USING THESE FINDINGS TO PROTECT OUR CHILDREN
During the investigation period, there was a complete lack of media coverage of SUIDs in Chicago, which likely diminishes the public’s perception of SUID risk and motivation to adopt safe sleep practices. This is despite the fact that SUIDs are far more common than child deaths attributable to other injury mechanisms. In fact, even though SUIDs only occur in the first year of life, SUIDs accounted for approximately twice the number of deaths of young persons between 2011 and 2015 in Chicago from motor vehicle crashes and fires combined.
This distorted representation in the media has implications for interest and motivation of parents and caregivers to follow safe sleep recommendations. Parents fear allowing their adolescents to begin driving independently, partly because the media reports on most adolescent traffic deaths. However, if parents never read a story about a SUID, their risk perception of SUIDs may be falsely low, and parents may be unknowingly endangering their infants by choosing unsafe sleep behaviors by incorrectly presuming the risk is minimal.

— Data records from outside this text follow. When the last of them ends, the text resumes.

-- ==== Sys2Proof/Machine/Copies.lean ====
section
/-!
DEFINITION. The copy engine and sync words: CPY, CPYM, SYNCSET, SWAIT (spec/08_memory_ops.md R278 to R284), how a piece lands
(spec/07_ordering.md R253 to R256, spec/03_formats.md R114 to R116), and how a copy fails (R282).
-/
namespace Sys2Proof.Machine

/-! ### Issue (R279, R280) -/

/-- Has a local address bits it must not have (R279 reason 6)? -/
def localBits (p : Word) (plain : Bool) : Bool := bits p.toNat 63 25 != 0 || (plain && bits p.toNat 24 21 != 0)

/-- The core a local address names (R163). -/
def State.localCore (s : State) (p : Word) : Option Nat :=
  match s.cur with
  | .core c _ => some (panelCore c p)
  | .thr _ => none

/-- Does a peer address name a core with no share of the job (R279 reason 5)? -/
def State.peerAbsent (s : State) (p : Word) : Bool :=
  match s.cur with
  | .core c _ => bit p.toNat 24 && (s.core (panelCore c p)).job != (s.core c).job
  | .thr _ => false

/-- The place in the running agent's own share at an offset. -/
def State.ownPlace (s : State) (off : Nat) : CopyEnd :=
  match s.cur with
  | .core c _ => .core (s.core c).idx off
  | .thr t => .group t.unit t.group off

/-- The place a local address names. -/
def State.localPlace (s : State) (p : Word) : CopyEnd :=
  match s.localCore p with
  | some j => .core (s.core j).idx (bits p.toNat 20 0)
  | none => s.ownPlace (bits p.toNat 20 0)

/-- The semaphore a copy signals (R278): of a core of the cluster, or of the group's run. -/
def State.semPlace (s : State) (cmd : Word) : CopyEnd :=
  match s.cur with
  | .core c _ => .core (s.core (c / 8 * 8 + cmdScore cmd)).idx (cmdSidx cmd)
  | .thr t => .group t.unit t.group (cmdSidx cmd)

/-- Does SCORE break reason 5 of R279? -/
def State.scoreBad (s : State) (cmd : Word) (cpym : Bool) : Bool :=
  cmdSem cmd && (match s.cur with
    | .core c _ => if cpym then cmdScore cmd != 0 else (s.core (c / 8 * 8 + cmdScore cmd)).job != (s.core c).job
    | .thr _ => cmdScore cmd != 0)

/-- Does SIDX break reason 7 of R279? -/
def State.sidxBad (s : State) (cmd : Word) : Bool :=
  match s.cur with
  | .core .. => false
  | .thr t => cmdSem cmd && (s.group t.unit t.group).nsem ≤ cmdSidx cmd

/-- The command checks of R279, lowest reason first: each side packed or not, what reason 5 and reason 6 say of the addresses. -/
def State.copyReason (s : State) (cmd : Word) (sp dp cpym bad5 bad6 : Bool) : Option Nat :=
  if cmdElems cmd = 0 then some 1
  else match cmdSrc cmd, cmdDst cmd with
    | some a, some b =>
      if !copyPair a b then some 2
      else if countBreaks a sp b dp (cmdElems cmd) then some 3
      else if cmdSync cmd && (cmdSwoff cmd % 8 != 0 || (s.local' s.cur).2.1 < cmdSwoff cmd + 8) then some 4
      else if s.scoreBad cmd cpym || bad5 then some 5
      else if bad6 then some 6
      else if s.sidxBad cmd then some 7
      else none
    | _, _ => some 2

/-- A side's range checked: a global one under R265, a local one against its target's share (R266). -/
def State.copyRange (s : State) (k : Ctx) (kind : AccKind) (glob : Bool) (p : Word) (n : Nat) : Except Fail (CopyEnd × State) :=
  if glob then
    match s.access k kind p.toNat n 1 with
    | .error f => .error f
    | .ok (ps, s) => .ok (.glob (pieceBytes ps), s)
  else
    let off := bits p.toNat 20 0
    let size := match s.localCore p with
      | some j => (s.core j).scratchSize
      | none => (s.local' s.cur).2.1
    if size < off + n then .error ⟨⟨0x0E, BitVec.ofNat 64 off⟩, s⟩ else .ok (s.localPlace p, s)

/-- A checked copy: withheld and counted in bundle form (R243, R269); in thread form started, or its word held for a slot (R281). -/
def State.issueCopy (s : State) (cmd : Word) (src : CopyEnd) (dsts syncs sems : List CopyEnd) (multi : Bool) : Res :=
  let k := s.ctx s.cur
  let dp := dsts.any CopyEnd.packed
  let np := pieceCount (cmdElems cmd) (pieceElems ((cmdDst cmd).getD .i8) dp)
  let tpc := match s.cur with
    | .core c _ => (s.core c).arch.pc.setWidth 64
    | .thr t => (s.thread t).pc
  let c : Copy :=
    { cmd := cmd, src := src, dsts := dsts, syncs := if cmdSync cmd then syncs else [], sems := if cmdSem cmd then sems else [],
      multi := multi, left := (List.range np).flatMap fun p => (List.range dsts.length).map fun i => (i, p), got := [],
      asid := k.asid, world := k.world, job := (s.jobOf s.cur).getD 0,
      part := (match s.cur with
        | .core n _ => (s.core n).idx
        | .thr t => (s.group t.unit t.group).idx),
      tpc := tpc, issuer := s.cur, seq := 0, failed := none }
  match s.cur with
  | .core n _ => ((s.defer (.copy c)).modCore n fun x => { x with cpy := x.cpy + 1 }).done
  | .thr t => if 512 ≤ (s.unit t.unit).eng.copies.length then s.waitAt .copySlot else (s.startCopy (.unit t.unit) c).done

/-- CPY (R279). -/
def State.cpy (s : State) (dir : CpyDir) (b a : Word) (cmd : Word) : Res :=
  let sg := dir == .g2l || dir == .g2g
  let dg := dir == .l2g || dir == .g2g
  let plain := match s.cur with
    | .core .. => false
    | .thr _ => true
  let bad5 := (!sg && s.peerAbsent a) || (!dg && s.peerAbsent b)
  let bad6 := (!sg && localBits a plain) || (!dg && localBits b plain)
  match s.copyReason cmd sg dg false bad5 bad6 with
  | some r => trapRes s 0x15 r
  | none =>
    let k := s.ctx s.cur
    match s.copyRange k .load sg a (sideBytes (cmdSrc cmd) sg cmd) with
    | .error f => .error f
    | .ok (src, s) => match s.copyRange k .store dg b (sideBytes (cmdDst cmd) dg cmd) with
      | .error f => .error f
      | .ok (dst, s) => s.issueCopy cmd src [dst] [s.ownPlace (cmdSwoff cmd)] [s.semPlace cmd] false

/-- The parts of the job that a CPYM mask names, each as the place of its offset 0, none for a target with no share of the job (R280). -/
def State.maskTargets (s : State) (mask : Nat) : List (Option CopyEnd) :=
  match s.cur with
  | .core c _ => ((List.range 8).filter fun i => bit mask i).map fun (i : Nat) =>
      let j := c.val / 8 * 8 + i
      if (s.core j).job == (s.core c).job then some (.core (s.core j).idx 0) else none
  | .thr t => ((List.range 4).filter fun i => bit mask i).map fun (i : Nat) =>
      let u := t.unit.val / 4 * 4 + i
      (((s.unit u).groups.find? fun g => match g.2 with
        | some x => x.job == (s.group t.unit t.group).job
        | none => false).map fun g => CopyEnd.group u g.1 0)

/-- A place of the same share at another offset. -/
def CopyEnd.at' (p : CopyEnd) (off : Nat) : CopyEnd :=
  match p with
  | .glob b => .glob b
  | .core i _ => .core i off
  | .group u g _ => .group u g off

/-- Bytes of the share a place names. -/
def State.shareSize (s : State) (job : Nat) (p : CopyEnd) : Nat :=
  match p with
  | .glob _ => 0
  | .core i _ => match s.partCore job i with
    | some c => (s.core c).scratchSize
    | none => 0
  | .group u g _ => (s.group u g).smemSize

/-- CPYM (R280). -/
def State.cpym (s : State) (mask : Nat) (b a : Word) (cmd : Word) : Res :=
  let ts := s.maskTargets mask
  match s.copyReason cmd true false true (ts = [] || ts.any Option.isNone) (localBits b true) with
  | some r => trapRes s 0x15 r
  | none =>
    let k := s.ctx s.cur
    let job := (s.jobOf s.cur).getD 0
    match s.copyRange k .load true a (sideBytes (cmdSrc cmd) true cmd) with
    | .error f => .error f
    | .ok (src, s) =>
      let off := bits b.toNat 20 0
      let ps := ts.filterMap id
      if ps.any fun p => s.shareSize job p < off + sideBytes (cmdDst cmd) false cmd then trapRes s 0x0E off
      else s.issueCopy cmd src (ps.map (·.at' off)) (ps.map (·.at' (cmdSwoff cmd))) (ps.map (·.at' (cmdSidx cmd))) true

/-- CPY (R279). -/
def execCpy (_h : Bool) (dir : CpyDir) (d a b : Opd) (s : State) : Out := answer (s.cpy dir (s.ri b) (s.ri a) (s.ri d))
/-- CPYM (R280). -/
def execCpym (_h : Bool) (mask : Byte) (d a b : Opd) (s : State) : Out := answer (s.cpym mask.toNat (s.ri b) (s.ri a) (s.ri d))

/-- An aligned doubleword of the own share: its alignment and range checks (R283, R284). -/
def State.syncCheck (s : State) (off : Nat) : Option Res :=
  if off % 8 != 0 then some (trapRes s 0x09 off) else s.localRange off 8

/-- SYNCSET (R283). -/
def execSyncset (a b : Opd) (s : State) : Out :=
  answer
    (let off := (s.ri a).toNat
     let v := (s.ri b).toNat
     (s.syncCheck off).getD (s.localOut off (leBytes 8 (bits v 23 0 + bits v 63 48 * 2 ^ 48))).done)

/-- A destination register's number; 0 for none. -/
def opdNum : Opd → Nat
  | .sx n => n.val
  | .vec n => n.val
  | .acc n => n.val
  | .kreg n => n.val
  | .imm _ => 0

/-- SWAIT (R284): a satisfied wait reads the sync word, as an acquire where it asks for one; a thread's unsatisfied wait holds the thread.
A core's bundle has issued only with its wait satisfied. -/
def execSwait (scope : Scope) (ord : Ord) (d a b : Opd) (s : State) : Out :=
  answer
    (let off := (s.ri a).toNat
     let gen := (s.ri b).toNat % 2 ^ 16
     match s.syncCheck off with
     | some r => r
     | none => match s.loadLocal s.cur off 8 with
       | .error f => .error f
       | .ok bs =>
         let w := leNat bs
         match s.cur with
         | .core .. => ((if isAcq ord then s.acquireAt s.cur.dom scope else s).memResult d (BitVec.ofNat 64 w) false false).done
         | .thr _ =>
           if reached w gen then ((if isAcq ord then s.acquireAt s.cur.dom scope else s).memResult d (BitVec.ofNat 64 w) false false).done
           else s.waitAt (.sync off gen (opdNum d) (isAcq ord) scope))

end Sys2Proof.Machine
end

Work to have the media coverage of SUIDs better align with the true number of cases will require addressing hurdles as to why these tragic deaths are not routinely reported in the first place. For example, reporters and editors may be uncomfortable with, wary about, or particularly sensitive to the issue. Additionally, by the time the medical examiner or coroner declares a cause of death, the story may be old. However, failure to cover these cases may have contributed to the lack of progress toward preventing infant sleep-related deaths over the past two decades. In addition to reporting on the frequency of unsafe sleep-related deaths, the media should report on the steps caregivers can take to make the infant sleep environment safer and tailor their messaging for those at greatest risk. The public’s health would be advanced by stories that include accurate prevention messaging, discussing room sharing without bed sharing, supine positioning, breastfeeding, and avoiding soft bedding and exposure to alcohol, smoke, and drugs.
We found a far greater racial disparity among SUID cases in Chicago than the United States overall.2 In Chicago, non-Hispanic Black infants have a SUID risk approximately 10 times that of non-Hispanic White infants. Nationally, the Black rate is twice that of Whites. The reasons for this exaggerated local disparity are not immediately clear. Further work is necessary to investigate the reasons behind this finding and their possible implications for prevention of SUIDs in this high-risk group.
Despite efforts to identify all media reporting, some may have been missed (e.g., media outlets with smaller reach), but there is no reason to believe that those missed would have a dramatically different distribution of reports by injury type. Although the absolute level of media coverage for these injury types may be somewhat greater than we found, the relative rates of reporting would be unlikely to change.
We found that despite SUIDs being a major contributor to mortality, SUIDs have been entirely absent in Chicago media. This void likely contributes to parents and caregivers grossly underestimating their infant’s risk of SUID. Although the unexpected death of an infant is a sensitive issue, the public would be better served by media reporting on SUID cases in which risk perception is better aligned with reality.